I spent the afternoon relaxing, hanging out with P-Dubs. We picked out this quote for the week, then sat on the couch and contemplated how it pertained to me and my writing, took several phone calls, and eventually fell asleep for a cozy late winter nap under my warm and fuzzy corduroy throw.
At it’s root this quote from Sylvia Platt perfectly describes the writer’s condition. I write because I am. I write because there is something I need to say. I write because I breathe. “I write … because there is a voice within me that will not be still.”
That is why writers write.
More of a concern to me is why writers do not write. What is it that makes us not write and therefore not be our authentic selves? What is it that quiets our voices and need to say something through our writing? What is it that stops us from exhaling? What is it that drowns out the voice within us so we can almost not hear it anymore?
I used to say I could write anywhere. And in some ways that is still true – a coffee shop, a crowded train, at my desk, or sitting in an easy chair as long as I have pen and paper (or an electronic device) I can write. Yet, I find that I am writing less and less over the past few months. Point in case, as my dear friend Sam pointed out it has been two weeks since I posted. In my defense, one of those weeks I was sick with a virus that pretty much rendered me comatose – unwilling and unable to get up from the couch or bed to fetch myself a drink of water even when I could feel how dehydrated I was getting never mind me thinking about writing or posting.But what about the other week? And the other bouts of little or no writing? I am beginning to think I need to treat writing as a sacred ritual like some people practice prayer and meditation. I need to establish some writing routines. Do I like Hemingway, set aside a designated time? And no matter whether I write one word or a thousand words during that time period it is my writing block where I do not allow myself to do anything else – write or stare at the blank page are my only two options.
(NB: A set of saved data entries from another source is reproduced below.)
-- ==== Sys2Proof/Tests/Slice0.lean ====
section
/-! SUPPORT. Small tests. Expected results come from spec/95_test_vectors.md (vector ids in the comments) and from the rules named
there; the witnesses at the end meet the hypotheses of the obligations, at the edges of their ranges. -/

namespace Sys2Proof.Tests

open Sys2Proof.Machine

/-! ## Builders of small states -/

/-- Reset, with the words stored in Code from address `a` on and PC = AR = `a`. -/
def start (a : Nat) (ws : List Word) : State :=
  { State.reset with
    code := Mem.writeWords [] a ws, regs := { RegFile.zero with pc := BitVec.ofNat 32 a, ar := BitVec.ofNat 32 a } }

/-- Registers set one after the other. -/
def regs (s : State) (l : List (Reg × Word)) : State := l.foldl (fun s p => s.setReg p.1 p.2) s

/-- A symbol table of (kind, resolved, location). -/
def syms (s : State) (l : List (SymbolKind × Bool × Word)) : State :=
  { s with symtab := l.map fun e => { kind := e.1, resolved := e.2.1, location := e.2.2 } }

/-- One word stored in Data. -/
def dataAt (s : State) (a : Nat) (w : Word) : State := { s with data := Mem.write s.data a w }

/-- One word stored in Stack. -/
def stackAt (s : State) (a : Nat) (w : Word) : State := { s with stack := Mem.write s.stack a w }

/-- The next state of an outcome. -/
def nextOf (o : Host.Outcome State Fault Refusal) : Option State :=
  match o with
  | .next t => some t
  | .fault _ => none
  | .refused _ => none

/-- Registers after one step, with the run state. -/
def seen (s : State) (rs : List Reg) : Option (RunState × List Word) := (nextOf (step s)).map fun t => (t.run, rs.map t.reg)

/-- The fault record after one step that leaves everything but it and the run state as it was. -/
def faulted (s : State) : Option FaultRecord :=
  (nextOf (step s)).bind fun t =>
    if { t with run := s.run, fault := s.fault } = s ∧ t.run = .faulted then some t.fault else none

/-- ZF, SF and PF after one step. -/
def flagsAfter (s : State) : Option (List (BitVec 1)) := (nextOf (step s)).map fun t => [t.flag .zf, t.flag .sf, t.flag .pf]

/-- The words of a line, one space between two tokens. -/
def line (ts : List Token) : Token := List.intercalate [' '] ts

/-! ## Well-formedness: each check refuses an ill-formed term (R85 to R87) -/

theorem test_wf_accepts : (Instr.mov (.operand (.register .x0)) (.operand (.integer 7))).wf = true := by decide
theorem test_wf_refuses_illegal_kind_word : (Instr.push (Arg.ofWords 3 10)).wf = false := by decide
theorem test_wf_refuses_kind_zero : (Instr.push (Arg.ofWords 0 10)).wf = false := by decide
theorem test_wf_refuses_ordinal_13 : (Instr.push (Arg.ofWords 1 13)).wf = false := by decide
theorem test_wf_accepts_ordinal_12 : (Instr.push (Arg.ofWords 1 12)).wf = true := by decide
theorem test_wf_refuses_literal_destination :
    (Instr.mov (.operand (.integer 5)) (.operand (.register .x0))).wf = false := by decide
theorem test_wf_refuses_literal_add : (Instr.add (.operand (.integer 5)) (.operand (.value 99))).wf = false := by decide
theorem test_wf_refuses_value_sub : (Instr.sub (.operand (.value 0)) (.operand (.integer 1))).wf = false := by decide
theorem test_wf_refuses_literal_assert : (Instr.assert (.operand (.integer 5)) (.operand (.integer 5))).wf = false := by decide
theorem test_wf_refuses_literal_pop : (Instr.pop (.operand (.integer 5))).wf = false := by decide
theorem test_wf_refuses_register_jmp : (Instr.jmp (.operand (.register .pc))).wf = false := by decide
theorem test_wf_refuses_literal_call : (Instr.call (.operand (.integer 9))).wf = false := by decide
theorem test_wf_refuses_illegal_slot1 : (Instr.cmp (.operand (.integer 5)) (Arg.ofWords 0x20 7)).wf = false := by decide

/-! ## Decoding: words written from the formats of R50 and the tables of R10, R54, R55 -/

theorem test_decode_none : decode [0] = .ok .none := by decide
theorem test_decode_halt : decode [1] = .ok .halt := by decide
theorem test_decode_jmp : decode [2, 0x10, 0] = .ok (.jmp (.operand (.symbol 0))) := by decide
theorem test_decode_mov : decode [3, 1, 12, 2, 0xFFFFFFFF] = .ok (.mov (.operand (.register .x2)) (.operand (.integer 0xFFFFFFFF))) := by
  decide
theorem test_decode_cmp : decode [4, 4, 1, 0x10, 0] = .ok (.cmp (.operand (.value 1)) (.operand (.symbol 0))) := by decide
theorem test_decode_push : decode [5, 8, 3] = .ok (.push (.operand (.address 3))) := by decide
theorem test_decode_pop : decode [6, 1, 0] = .ok (.pop (.operand (.register .pc))) := by decide
theorem test_decode_add : decode [7, 1, 11, 1, 12] = .ok (.add (.operand (.register .x1)) (.operand (.register .x2))) := by
  decide
theorem test_decode_sub : decode [8, 1, 3, 1, 4] = .ok (.sub (.operand (.register .sb)) (.operand (.register .ft))) := by decide
theorem test_decode_call : decode [9, 16, 7] = .ok (.call (.operand (.symbol 7))) := by decide
theorem test_decode_assert : decode [10, 1, 8, 2, 42] = .ok (.assert (.operand (.register .ct)) (.operand (.integer 42))) := by
  decide
/-- R52: all 32 bits of the opcode word count (F4). -/
theorem test_decode_upper_bits : decode [0x101] = .error (.illegalOpcode 0x101) := by decide
/-- R58: the first word that names no instruction (F3). -/
theorem test_decode_eleven : decode [11, 0, 0, 0, 0] = .error (.illegalOpcode 11) := by decide
/-- R52: all 32 bits of the kind word count. -/
theorem test_decode_kind_upper_bits : decode [5, 0x101, 0] = .ok (.push (.illegal 0x101 0)) := by decide
theorem test_decode_truncated : decode [3, 1, 10] = .error (.truncated 3) := by decide
theorem test_encode_mov : encode (.mov (.operand (.register .x0)) (.operand (.integer 7))) = [3, 1, 10, 2, 7] := by decide
/-- The row POP of the opcode table as one number: word 0 is 6, the words above are 0. -/
theorem test_table_word_pop : decodeTableWord 32 6 = some (.pop (.illegal 0 0)) := by decide
/-- `POP AR` as one number of 96 bits: words 6, 1, 1, the first lowest. -/
theorem test_table_word_pop_ar :
    decodeTableWord 96 (6 + 1 * 2 ^ 32 + 1 * 2 ^ 64) = some (.pop (.operand (.register .ar))) := by decide
theorem test_table_word_eleven : decodeTableWord 32 11 = none := by decide
/-- A word placed after reset is what the next step runs. -/
theorem test_fetch_placed_word :
    fetch (State.reset.withFetchWord 96 (6 + 1 * 2 ^ 32 + 1 * 2 ^ 64)) = .ok (.pop (.operand (.register .ar))) := by decide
As I write this on my laptop, I am thinking it may also make sense not to always use my laptop – to write first drafts old school with pen and paper free of the distractions conjured up by my laptop. As I attempt to write, if I am not hooked up to the internet I will not be drawn away to check my social media sites, check my email to see if I’ve gotten any bids back from architects for the Salvation Army remodel, look at site plans for the redevelopment authority project or order balloons for the campaign kick-off event. Well all important items, I need to find a way of keeping them out of my writing space.
Do you have any writing rituals or routines? What are they and do they work for you? P-Dubs and I need all the help we can get.